Fundada em 1929, a Congregação dos Missionários Sacramentinos de Nossa Senhora desponta-se no horizonte do Brasil com o ideal de uma vida simples e pautada no Evangelho afim de anunciar e fazer acontecer o Reino de Deus entro o povo, sobretudo dos excluídos do convívio social. A primeira congregação masculina nascida no Brasil foi fundada pelo missionário belga, o Servo de Deus Pe. Júlio Maria De Lombaerde. Seu carisma missionário carrega a tríade Maria-Eucaristia-Missão: em Maria encontramos o exemplo de discípula que vai ao encontro do mais frágil; na Eucaristia, o sustento, o Pão da comunhão que nos une a Cristo e nos leva ao encontro do próximo e a missão é a concretude de “eucaristizar o mundo no jeito de Maria”.

Em Adão, o Novo Homem

No dia 15 de outubro de 2019, numa região nobre de Fortaleza-CE um prédio de sete andares desabou deixando mais de 10 pessoas presas nos escombros. Essa triste notícia nos leva a fazer um questionamento importante nessa reflexão: por que um prédio de sete andares desaba? A resposta é lógica: descuidou-se do fundamento! Com certeza a perícia iria investigar as causas da fatalidade estudando a estrutura base da construção. Em nossa vida o fundamento é humano e o ser humano é feito de sentimentos, sensações, imaginação, sabedoria, desejos, paixões… No fundamento também está a fé e sua lógica baseada no encarnar de Deus em Jesus.

Ora, Deus se encarnou. O humano para nós não é apenas algo para apenas suportar. É caminho. Não podemos pular direto para o ser espiritual. Vamos olhar antes o fundamento. Na Palavra de Deus em Gênesis 2, no mito da Criação, temos a realidade acessível da experiência humana. Nos primeiros capítulos da Sagrada Escritura, Deus faz Adão. O ser humano em sua nudez essencial. O Adão é frágil em seu fundamento. Adão vem de adamá, a terra, “eis o terroso, o feito de terra, o argiloso”, mas com um sopro divino sobre nós.

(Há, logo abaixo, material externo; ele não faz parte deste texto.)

-- ==== Sys2Proof/Machine/Launching.lean ====
section
/-! DEFINITION. Launch records, admission and completion (R304 to R307, R316); graphs, their start and their completion
(R308 to R313). -/

namespace Sys2Proof.Machine

/-! ### Launch records (R304) -/

/-- The little-endian number in `n` bytes of a record from an offset. -/
def field (bs : List Byte) (off n : Nat) : Nat := leNat ((bs.drop off).take n)
def field64 (bs : List Byte) (off : Nat) : W64 := BitVec.ofNat 64 (field bs off 8)
/-- Bits hi down to lo of a number. -/
def bitsOf (x hi lo : Nat) : Nat := x / 2 ^ lo % 2 ^ (hi + 1 - lo)

def LaunchRec.ofBytes (bs : List Byte) : LaunchRec :=
  let c := field bs 56 8
  { entry := field64 bs 0, args := field64 bs 8, signal := field64 bs 16, value := field64 bs 24, chtab := field64 bs 32,
    nx := field bs 40 4, ny := field bs 44 4, nz := field bs 48 4, tmem := field bs 52 4,
    slices := bitsOf c 7 0 + 1, stages := bitsOf c 10 8 + 1, vregs := 8 * (bitsOf c 19 16 + 1), sregs := 8 * (bitsOf c 22 20 + 1),
    chan := bitsOf c 29 24, acc := bitsOf c 34 32, bstore := bitsOf c 48 40 * 65536, prio := bitsOf c 51 49,
    sigadd := bitsOf c 52 52 == 1, slots := (List.range 8).map fun k => field64 bs (128 + 8 * k) }

/-- Whether a record's reserved bits are all 0 (R304). -/
def launchReserved (bs : List Byte) : Bool :=
  let c := field bs 56 8
  bitsOf c 15 11 == 0 && bitsOf c 23 23 == 0 && bitsOf c 31 30 == 0 && bitsOf c 39 35 == 0 && bitsOf c 63 53 == 0 &&
  ((bs.drop 64).take 64).all (fun b => b == 0) && ((bs.drop 192).take 64).all fun b => b == 0

/-- Whether the command processor accepts a record (R306). Every record within these limits fits an empty core (R319). -/
def launchOk (bs : List Byte) : Bool :=
  let r := LaunchRec.ofBytes bs
  launchReserved bs && decide (1 ≤ r.nx) && decide (r.nx ≤ 2 ^ 24) && decide (1 ≤ r.ny) && decide (r.ny ≤ 65535) &&
  decide (1 ≤ r.nz) && decide (r.nz ≤ 65535) && r.entry.toNat % 4 == 0 && canonical r.entry && r.chtab.toNat % 16 == 0 &&
  canonical r.chtab && r.signal.toNat % 8 == 0 && canonical r.signal && r.tmem % 4096 == 0 && decide (r.tmem ≤ 2 ^ 22) &&
  ((r.chan == 0) == (r.chtab == 0)) && decide (r.acc ≤ 4) && decide (r.chan ≤ 32) && decide (r.bstore ≤ 2 ^ 24)

/-- Teams of every stage of a launch. -/
def LaunchRec.teams (r : LaunchRec) : Nat := r.nx * r.ny * r.nz * r.stages

/-- A launch's effective priority (R317). -/
def State.launchPrio (s : State) (l : Nat) : Nat := min (s.launch l).params.prio (s.ctx (s.launch l).ctx).prio

/-- The team of a linear index and a stage, before it starts (R12, R317). -/
def Team.ofLaunch (l c : Nat) (r : LaunchRec) (idx stage : Nat) : Team :=
  { Team.blank with launch := l, ctx := c, x := idx % r.nx, y := idx / r.nx % r.ny, z := idx / (r.nx * r.ny), stage := stage,
                    slices := r.slices }

/-! ### Completion of what a queue started -/

/-- A packet that has completed. -/
def State.packetDone (s : State) (q idx : Nat) : State :=
  { s with queues := FMap.modify s.queues q fun v =>
      { v with packets := v.packets.filter fun p => p.idx != idx } }

/-! ### Graph runs (R311, R312) -/

/-- The innermost LOOP whose body holds a node. -/
def nodeScope (nodes : List Node) (n : Nat) : Option Nat :=
  ((List.range nodes.length).foldl (fun (best : Option (Nat × Nat)) i =>
    match nodes[i]? with
    | some v =>
      if v.kind == 6 && decide (v.first ≤ n) && decide (n ≤ v.last) then
        match best with
        | some (_, w) => if v.last - v.first < w then some (i, v.last - v.first) else best
        | none => some (i, v.last - v.first)
      else best
    | none => best) none).map (·.1)

/-- A node is ready: idle, with working count 0, in a scope that has been entered. -/
def GraphRun.ready (g : GraphRun) (n : Nat) : Bool :=
  g.start.isNone && !g.done && !g.refused && g.states[n]? == some .idle && g.counts[n]? == some 0 &&
  (match nodeScope g.nodes n with
   | some l => g.entered.getD l false
   | none => true)

def GraphRun.running (g : GraphRun) (n : Nat) : Bool := g.states[n]? == some .running

/-- No node is running and no node is ready. -/
def GraphRun.still (g : GraphRun) : Bool :=
  g.start.isNone && (List.range g.nodes.length).all fun n => !g.ready n && !g.running n

/-- The nodes of a LOOP's body are neither running nor ready. -/
def GraphRun.bodyStill (g : GraphRun) (n : Nat) : Bool :=
  match g.nodes[n]? with
  | some v => (List.range g.nodes.length).all fun i => !(decide (v.first ≤ i) && decide (i ≤ v.last)) || (!g.ready i && !g.running i)
  | none => true

def State.graph (s : State) (g : Nat) : Option GraphRun := FMap.find? s.graphs g
def State.modGraph (s : State) (g : Nat) (f : GraphRun → GraphRun) : State := { s with graphs := FMap.modify s.graphs g f }

/-- A signal at the end of a launch or graph: written; waiting for its page, whose fault is posted; or discarded with a record
(R307, R366). The second part says whether it is settled. -/
def State.endSignal (s : State) (c : Nat) (who : Nat × Nat) (va value : W64) (add : Bool) (name : W64) : State × Bool :=
  if va = 0 then (s, true)
  else match s.cpAccess c va 8 true with
    | .ok => (s.writeSignal c va value add, true)
    | .missing ps => (s.cpPost c who 1 ps, false)
    | .refused => ((s.cpTouch c va 8).appendLog c (LogRec.plain 0x0022 3 name 0), true)

/-- A graph run with nothing running or ready completes: its signal, then what it completes for (R311, R366). -/
def State.graphCheck (s : State) (g : Nat) : State :=
  match s.graph g with
  | none => s
  | some v =>
    if v.done || !v.still then s
    else
      let r := s.endSignal v.ctx (2, g) v.signal (if v.refused then ones64 else v.value) (!v.refused && v.sigadd) v.header
      if r.2 then
        let s1 := r.1.modGraph g fun x => { x with done := true }
        match v.origin with
        | .packet q i => s1.packetDone q i
        | .node _ _ | .slice | .tail => s1
      else r.1

/-- A node completes: the counts of the released set fall by 1 (R311); one that is 0 already stays 0. DESIGN CHOICE, log entry 68. -/
def State.nodeDone (s : State) (g n : Nat) (setB : Bool) : State :=
  (s.modGraph g fun v =>
    let rel := match v.nodes[n]? with
      | some x => if setB then x.setB else x.setA
      | none => []
    { v with states := v.states.set n .done,
             counts := rel.foldl (fun cs k => cs.set k (cs.getD k 0 - 1)) v.counts }).graphCheck g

Olhemos para o nosso fundamento: em Adão, somos o Novo Homem. Somos feitos de terra, somos terrosos, somos nascidos do barro, do fundamento. E, como qualquer outro barro, a fragilidade está também em nós. Temos as cicatrizes, rachaduras, podemos quebrar, como um prédio, necessitamos de uma pequena reforma de vez em quando, temos que cuidar das nossas sensações e sentimentos, das nossas paixões e desejos. E ainda, quando um prédio desaba, ele abala as estruturas também da vizinhança, assim como no livro de Gênesis a terra, a água, a árvore, o ar estão interligados. O terroso é chamado a cultivar o jardim e a proteger a árvore da vida, do conhecimento. E, juntos, somos interligados.

Somos plenamente humanos

Somos humanos, plenamente humanos. “No sexto dia Deus criou o homem, à imagem de Deus ele os criou, homem e mulher. E viu que tudo era bom” [cf. Gn 1, 27-31]. O Adão que chega, que é criado, chama-nos a cuidar da vocação. “Eu tenho um sopro de vida em mim”. “Deus formou o ser humano com o barro, soprou-lhe nas narinas um sopro de vida e ele tornou-se um ser vivente” [Gn 2, 1]. Nós temos medo de olhar para a nossa terra. Porque nela eu encontro o meu pior, o meu terror, o que está quebrado em mim. Mas Deus nos dá um sopro de vida, e, n’Ele somos sempre um Novo Homem.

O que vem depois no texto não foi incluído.